-- ==== Sys2Proof/Machine/Bus.lean ====
section
/-! DEFINITION. The host's bus accesses (20_memory.md): the address map, the admitted widths, the registers and the buffers. -/

namespace Sys2Proof.Machine

/-! ### The address map -/

/-- The number of bytes of an access. -/
def bytesOf : Width → Nat
  | .byte => 1
  | .half => 2
  | .word => 4

/-- The address of an access. -/
def addrOf : Access → Nat
  | .read a _ => a
  | .write a _ _ => a

/-- The width of an access. -/
def widthOf : Access → Width
  | .read _ w => w
  | .write _ w _ => w

/-- The region of an address and the offset in it (R61); none outside the window of 0x3000 bytes (R62). -/
def locate (c : Config) (addr : Nat) : Option (Region × Nat) :=
  if addr < c.base then none
  else if addr - c.base < 0x1000 then some (.regs, addr - c.base)
  else if addr - c.base < 0x2000 then some (.ibuf, addr - c.base - 0x1000)
  else if addr - c.base < 0x3000 then some (.obuf, addr - c.base - 0x2000)
  else none

/-- The admitted accesses: aligned words in the register window (R63), naturally aligned bytes, halves and words in the buffer
windows (R64, R65). -/
def admitted (r : Region) (off : Nat) (w : Width) : Bool :=
  match r with
  | .regs => w == .word && off % 4 == 0
  | .ibuf | .obuf => off % bytesOf w == 0

/-- The register at an offset of the register window; none at a reserved offset (10_state.md R51, R58). -/
def regAt : Nat → Option Reg
  | 0x000 => some .id
  | 0x004 => some .ctrl
  | 0x008 => some .status
  | 0x00C => some .cmd
  | 0x010 => some .errinfo
  | 0x014 => some .ilen
  | 0x018 => some .olen
  | 0x01C => some .digits
  | 0x020 => some .interval
  | 0x024 => some .fwd
  | 0x028 => some .bwd
  | 0x02C => some .keyh
  | 0x030 => some .ctrLo
  | 0x034 => some .ctrHi
  | 0x038 => some .tovrLo
  | 0x03C => some .tovrHi
  | 0x040 => some .rtimeLo
  | 0x044 => some .rtimeHi
  | 0x048 => some .rctrLo
  | 0x04C => some .rctrHi
  | 0x050 => some .rtrunc
  | 0x054 => some .rmod
  | 0x058 => some .rdlyLo
  | 0x05C => some .rdlyHi
  | _ => none

/-! ### Byte order -/

/-- The bus value of a byte string, little-endian (R66). -/
def leValue : List Byte → Nat
  | [] => 0
  | b :: bs => b.toNat + 256 * leValue bs

/-- The first n bytes of a bus word, little-endian (R66). -/
def leBytes (n : Nat) (v : Word) : List Byte :=
  (List.range n).map fun j => (v >>> (8 * j)).setWidth 8

/-! ### Registers -/

/-- The stored value of a register, and what CMD and ID read as (R23, R35). -/
def regValue (r : Reg) (s : State) : Word :=
  match r with
  | .id => 0x544F5450
  | .ctrl => s.ctrlWord
  | .status => s.statusWord
  | .cmd => 0
  | .errinfo => s.errinfo
  | .ilen => s.ilen
  | .olen => s.olen
  | .digits => s.digits
  | .interval => s.interval
  | .fwd => s.fwd
  | .bwd => s.bwd
  | .keyh => s.keyh
  | .ctrLo => s.ctr.lo
  | .ctrHi => s.ctr.hi
  | .tovrLo => s.tovr.lo
  | .tovrHi => s.tovr.hi
  | .rtimeLo => s.rtime.lo
  | .rtimeHi => s.rtime.hi
  | .rctrLo => s.rctr.lo
  | .rctrHi => s.rctr.hi
  | .rtrunc => s.rtrunc.setWidth 32
  | .rmod => s.rmod
  | .rdlyLo => s.rdly.lo
  | .rdlyHi => s.rdly.hi

/-- The registers whose read while busy is unspecified: OLEN, the results and ERRINFO (10_state.md R55). -/
def volatileReg : Reg → Bool
  | .errinfo | .olen | .rtimeLo | .rtimeHi | .rctrLo | .rctrHi | .rtrunc | .rmod | .rdlyLo | .rdlyHi => true
  | .id | .ctrl | .status | .cmd | .ilen | .digits | .interval | .fwd | .bwd | .keyh | .ctrLo | .ctrHi
  | .tovrLo | .tovrHi => false

/-- A host read returns this value. A narrow read leaves the higher bits 0: DESIGN CHOICE (notes/assumptions/16.md). -/
def reply (v : Word) (s : State) : State := { s with rdata := v }

/-- A host read returns any value of n bytes (10_state.md R55); the next such read draws anew. -/
def replyAny (n : Nat) (s : State) : State :=
  { s with rdata := BitVec.ofNat 32 ((Config.freeBusyRead s.draws).toNat % 2 ^ (8 * n)), draws := s.draws + 1 }

/-- A host read of a register (10_state.md R55, R58). -/
def readReg (r : Reg) (s : State) : State :=
  if s.busy && volatileReg r then replyAny 4 s else reply (regValue r s) s

/-- A write to an operand register that is not discarded; the other registers are not written here. -/
def setOperand (r : Reg) (v : Word) (s : State) : State :=
  match r with
  | .ilen => { s with ilen := v }
  | .digits => { s with digits := v }
  | .interval => { s with interval := v }
  | .fwd => { s with fwd := v }
  | .bwd => { s with bwd := v }
  | .keyh => { s with keyh := v }
  | .ctrLo => { s with ctr := { s.ctr with lo := v } }
  | .ctrHi => { s with ctr := { s.ctr with hi := v } }
  | .tovrLo => { s with tovr := { s.tovr with lo := v } }
  | .tovrHi => { s with tovr := { s.tovr with hi := v } }
  | .id | .ctrl | .status | .cmd | .errinfo | .olen | .rtimeLo | .rtimeHi | .rctrLo | .rctrHi | .rtrunc | .rmod
  | .rdlyLo | .rdlyHi => s

/-- A host write to CTRL (10_state.md R24 to R28): SRST alone, or else ABORT, IRQEN and CLKSEL. Never discarded. -/
def writeCtrl (v : Word) (s : State) : State :=
  if v.getLsbD 0 then softReset s
  else
    let s' := if v.getLsbD 1 then abort s else s
    { s' with irqen := v.getLsbD 2, clksel := v.getLsbD 3 }

/-- A host write to CMD: accepted when not busy (40_command_lifecycle.md R112), else discarded (R113). -/
def writeCmd (w : Word) (s : State) : State := if s.busy then setOvr s else accept w s

/-- A host write to a register. Operand registers are frozen while busy (10_state.md R54); read-only ones ignore it (R55). -/
def writeReg (r : Reg) (v : Word) (s : State) : State :=
  match r with
  | .ctrl => writeCtrl v s
  | .status => writeStatus v s
  | .cmd => writeCmd v s
  | .ilen | .digits | .interval | .fwd | .bwd | .keyh | .ctrLo | .ctrHi | .tovrLo | .tovrHi =>
    if s.busy then setOvr s else setOperand r v s
  | .id | .errinfo | .olen | .rtimeLo | .rtimeHi | .rctrLo | .rctrHi | .rtrunc | .rmod | .rdlyLo | .rdlyHi => s

/-! ### Buffers -/

/-- A byte of the IBUF window: 0 at and beyond BUF_BYTES (R64). -/
def ibufWindowByte (s : State) (k : Nat) : Byte := if k < s.cfg.bufBytes then s.ibufByte k else 0

/-- A byte of the OBUF window: 0 at and beyond BUF_BYTES (R65). -/
def obufWindowByte (s : State) (k : Nat) : Byte := if k < s.cfg.bufBytes then s.obufByte k else 0

/-- A host read of n bytes of the IBUF window (R64, R66). -/
def readIbuf (off n : Nat) (s : State) : State :=
  reply (BitVec.ofNat 32 (leValue ((List.range n).map fun j => ibufWindowByte s (off + j)))) s

/-- A host read of n bytes of the OBUF window (R65, R66): any value while busy, 0 beyond BUF_BYTES, DEDUCED
(notes/assumptions/7.md) while busy. -/
def readObuf (off n : Nat) (s : State) : State :=
  if s.busy && Nat.blt off s.cfg.bufBytes then replyAny n s
  else reply (BitVec.ofNat 32 (leValue ((List.range n).map fun j => obufWindowByte s (off + j)))) s

/-- A host write of n bytes to the IBUF window (R64, R66): discarded with OVR while busy (10_state.md R54); bytes at and beyond
BUF_BYTES ignore it, DEDUCED (notes/assumptions/7.md) while busy and without OVR. -/
def writeIbuf (off n : Nat) (v : Word) (s : State) : State :=
  if Nat.ble s.cfg.bufBytes off then s
  else if s.busy then setOvr s
  else { s with ibuf := s.ibuf.writeList off (leBytes n v) }

/-! ### One access -/

/-- A host read of n bytes at an admitted place. -/
def performRead (r : Region) (off n : Nat) (s : State) : State :=
  match r with
  | .regs =>
    match regAt off with
    | some r => readReg r s
    | none => reply 0 s
  | .ibuf => readIbuf off n s
  | .obuf => readObuf off n s

/-- A host write of n bytes at an admitted place. Reserved offsets and the OBUF window ignore it (10_state.md R51, R55). -/
def performWrite (r : Region) (off n : Nat) (v : Word) (s : State) : State :=
  match r with
  | .regs =>
    match regAt off with
    | some r => writeReg r v s
    | none => s
  | .ibuf => writeIbuf off n v s
  | .obuf => s

/-- One admitted host access, atomic (R70). -/
def perform (a : Access) (r : Region) (off : Nat) (s : State) : State :=
  match a with
  | .read _ w => performRead r off (bytesOf w) s
  | .write _ w v => performWrite r off (bytesOf w) v s

/-- One host access: a fault outside the window (R62), a refusal where it is not admitted (R63 to R65).
DESIGN CHOICE (notes/assumptions/15.md). -/
def hostAccess (a : Access) (s : State) : Host.Outcome State Fault Refusal :=
  match locate s.cfg (addrOf a) with
  | none => .fault .outsideWindow
  | some (r, off) => if admitted r off (widthOf a) then .next (perform a r off s) else .refused .unadmittedAccess

end Sys2Proof.Machine
end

········

> **Action item**
Show every line in the entries where the string "locate" occurs.

> **Reply**
def locate (c : Config) (addr : Nat) : Option (Region × Nat) :=
  match locate s.cfg (addrOf a) with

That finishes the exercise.